The research found seven cat species in a 354-square-mile (570-square-kilometer) range, which is the highest diversity of cat species yet photographed in a single area.
Partly funded by WCS, Kashmira Kakati had been studying the gibbons of Jeypore-Dehing and became curious about the predator tracks she kept finding on the ground.
“I said, I need to find out what’s there,” Kakati told National Geographic News. “Nobody had any clue. People who had been in the forest 30 years didn’t know,” she said.
With 30 digital camera traps, Kakati captured not only the cats, but a number of other rare forest animals between 2007 and 2009.
The camera-trap pictures include a night shot of a rare clouded leopard, so named for the nimbus-like pattern of its coat.
“In Jeypore-Dehing, the cat is so seldom seen that local villagers don’t even have a name for it,” Kakati said.
Seen in another Jeypore-Dehing camera-trap picture, the leopard cat is a diminutive and distant relative of the better-known spotted predator from which it takes its name.
Leopard cats are considered to have generally stable populations, except for a few subspecies that are close to extinction.

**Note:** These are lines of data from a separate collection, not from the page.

-- ==== Sys2Proof/Machine/Link.lean ====
section
/-! DEFINITION. The Link Controller: the transmitter and its notices, the receiver's frames, and the taking of requests
(chapter 10). -/

namespace Sys2Proof.Machine

/-! ### The transmitter (R174 to R176) -/

/-- The first pending source after the rotation pointer in the cyclic order (R174). -/
def Link.nextSource (l : Link) : Option Nat :=
  ((List.range 12).map fun i => (l.pointer + 1 + i) % 12).find? fun n => l.sources.getLsbD n

/-- The source whose notice is sent next: the link source first while it is pending after a reset (R174, R176). -/
def Link.chooseSource (l : Link) : Option Nat :=
  if l.ready && l.sources.getLsbD sourceLink then some sourceLink else l.nextSource

/-- Begin the notice of a source: it leaves the pending set, the pointer moves to it, its report is taken, and a link
notice takes the ready mark with it (R175, R176; log entry 12). -/
def State.beginNotice (src : Nat) (s : State) : State :=
  { s with link := { s.link with
      sources := s.link.sources &&& ~~~(1#12 <<< src)
      pointer := src
      ready := s.link.ready && decide (src ≠ sourceLink)
      tx := .notice src (s.noticeBody src) ((s.plate? src).any fun p => p.autoDue) } }

/-- The choice of an IDLE transmitter: the head of the answer queue, else one notice, else nothing (R174). Once a
RESET FULL has been taken no notice is begun (R179). -/
def State.transmit (s : State) : State :=
  match s.link.tx with
  | .idle =>
    match s.link.answers with
    | a :: rest => { s with link := { s.link with tx := .answer a, answers := rest } }
    | [] =>
      if s.link.fullReset.isSome then s
      else match s.link.chooseSource with
        | some src => s.beginNotice src
        | none => s
  | _ => s

/-- The form of a meaning that always goes on: the transmitter's standing choice is made first (log entry 3), then the
command has its effect. -/
def run (effect : State → State) (s : State) : Host.Outcome State Fault Refusal := .next (effect s.transmit)

/-! ### Frames (section 10.9) -/

/-- The characters of a frame between its start character and its frame check. -/
def frameChars (addr kind tag : Byte) (body : List Byte) : List Byte := [addr, kind, tag] ++ be16 body.length ++ body

/-- The frame check: the CRC over every character after the start character to the end of the body (R169). -/
def frameCheck (addr kind tag : Byte) (body : List Byte) : BitVec 16 := crc16 (frameChars addr kind tag body)

/-- A whole frame on the wire. -/
def frameBytes (addr kind tag : Byte) (body : List Byte) : List Byte :=
  [0xA5] ++ frameChars addr kind tag body ++ be16 (frameCheck addr kind tag body).toNat

/-- The unit address as an address byte (R170). -/
def Link.addrByte (l : Link) : Byte := l.unitAddr.setWidth 8

/-- The frame being sent, if any: an answer or a notice at the unit address (R173, R175). -/
def State.wire (s : State) : Option (List Byte) :=
  match s.link.tx with
  | .idle => none
  | .answer a => some (frameBytes s.link.addrByte a.kind a.tag (be8 a.reply.status.code ++ a.reply.data))
  | .notice src body _ => some (frameBytes s.link.addrByte (noticeKind src) 0 body)

/-! ### The receiver (R169) -/

/-- A frame of these characters (after the start character) can be the one that completes: in HUNTING the whole frame
arrives; in RECEIVING the characters already taken begin it (log entry 4). -/
def Receiver.admits : Receiver → List Byte → Bool
  | .hunting, _ => true
  | .receiving assembler, chars => assembler.isPrefixOf chars

/-- The receiver returns to HUNTING. -/
def State.hunt (s : State) : State := { s with link := { s.link with receiver := .hunting } }

/-- A frame whose check differs is discarded and counted (R169). -/
def State.badFrame (s : State) : State :=
  State.setSource sourceLink { s with link := { s.link with badCheck := satInc Config.countHold s.link.badCheck } }

/-- A gap ends RECEIVING: the partial frame is discarded and counted; in HUNTING no gap is timed (R169). -/
def State.gap (s : State) : State :=
  match s.link.receiver with
  | .hunting => s
  | .receiving _ =>
    State.setSource sourceLink { s with link := { s.link with
        receiver := .hunting, timeouts := satInc Config.countHold s.link.timeouts } }

/-! ### Requests (R170 to R172) -/

/-- What an owner does with a request: the entry it holds (none for a broadcast) and the state give the new state and the
answer, if it answers now. -/
abbrev Owner := Option Nat → State → State × Option Reply

/-- The lowest slot number no entry holds (log entry 17). -/
def Link.freeSlot (l : Link) : Nat :=
  ((List.range Config.outstandingMax).find? fun n => l.outstanding.all fun e => decide (e.slot ≠ n)).getD
    Config.outstandingMax

/-- The request is refused LINK BUSY: its answer joins the busy list and the answer queue and the count rises, or, the
busy list being full, it is dropped and counted (R172). The link source is set even where the count already holds (log
entry 37). -/
def State.refuseBusy (kind tag : Byte) (s : State) : State :=
  if s.link.busy.length < Config.busyMax then
    State.setSource sourceLink { s with link := { s.link with
        busy := s.link.busy ++ [(tag, kind)]
        answers := s.link.answers ++ [{ slot := none, kind := answerKind kind, tag, reply := Reply.bare .linkBusy }]
        linkBusy := satInc Config.countHold s.link.linkBusy } }
  else
    State.setSource sourceLink { s with link := { s.link with dropped := satInc Config.countHold s.link.dropped } }

/-- The owner's answer, if it gives one now, joins the answer queue. -/
def deliver (slot : Nat) : State × Option Reply → State
  | (s, some r) => s.answer slot r
  | (s, none) => s

/-- A request at the unit address takes an entry and is handed to its owner, or is refused LINK BUSY (R171, R172). -/
def State.request (kind tag : Byte) (owner : Owner) (s : State) : State :=
  if s.link.outstanding.length < Config.outstandingMax then
    deliver s.link.freeSlot
      (owner (some s.link.freeSlot)
        { s with link := { s.link with
            outstanding := s.link.outstanding ++ [{ slot := s.link.freeSlot, tag, kind }] } })
  else s.refuseBusy kind tag

/-- The kinds a broadcast may carry: STRIP BLOCK, LOAD SCREEN, LOAD CURVE, SET INSPECTION, RESET (R170). -/
def broadcastKind (kind : Byte) : Bool := [0x05#8, 0x0D#8, 0x0E#8, 0x13#8, 0x03#8].contains kind

/-- A frame that has passed its check is judged by its address byte (R170). -/
def State.takeFrame (addr kind tag : Byte) (owner : Owner) (s : State) : State :=
  if addr = s.link.addrByte then s.request kind tag owner
  else if addr = 0x0F ∧ broadcastKind kind then (owner none s).1
  else s

/-- A body of any length but the fixed one is answered BAD FIELD by the Link Controller (R171). -/
def fixedBody (n : Nat) (body : List Byte) (owner : Owner) : Owner := fun slot s =>
  if body.length = n then owner slot s else (s, some (Reply.bare .badField))

end Sys2Proof.Machine
end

The Jeypore-Dehing rain forest also houses the Asiatic golden cat, which is listed as near threatened—but on the verge of becoming vulnerable—by the International Union for Conservation of Nature.
In addition to the seven cat species, Kakati’s camera traps recorded 12 other carnivore species in the Jeypore-Dehing range, including a dhole, or Asiatic wild dog; the Malayan sun bear; and several species of the catlike mammal - the civet.
The researchers hope the discovery of so many rare cat species in Jeypore-Dehing, including the threatened marbled cat, will encourage the Indian government to protect a wider portion of the Eastern Himalaya region from development and poaching.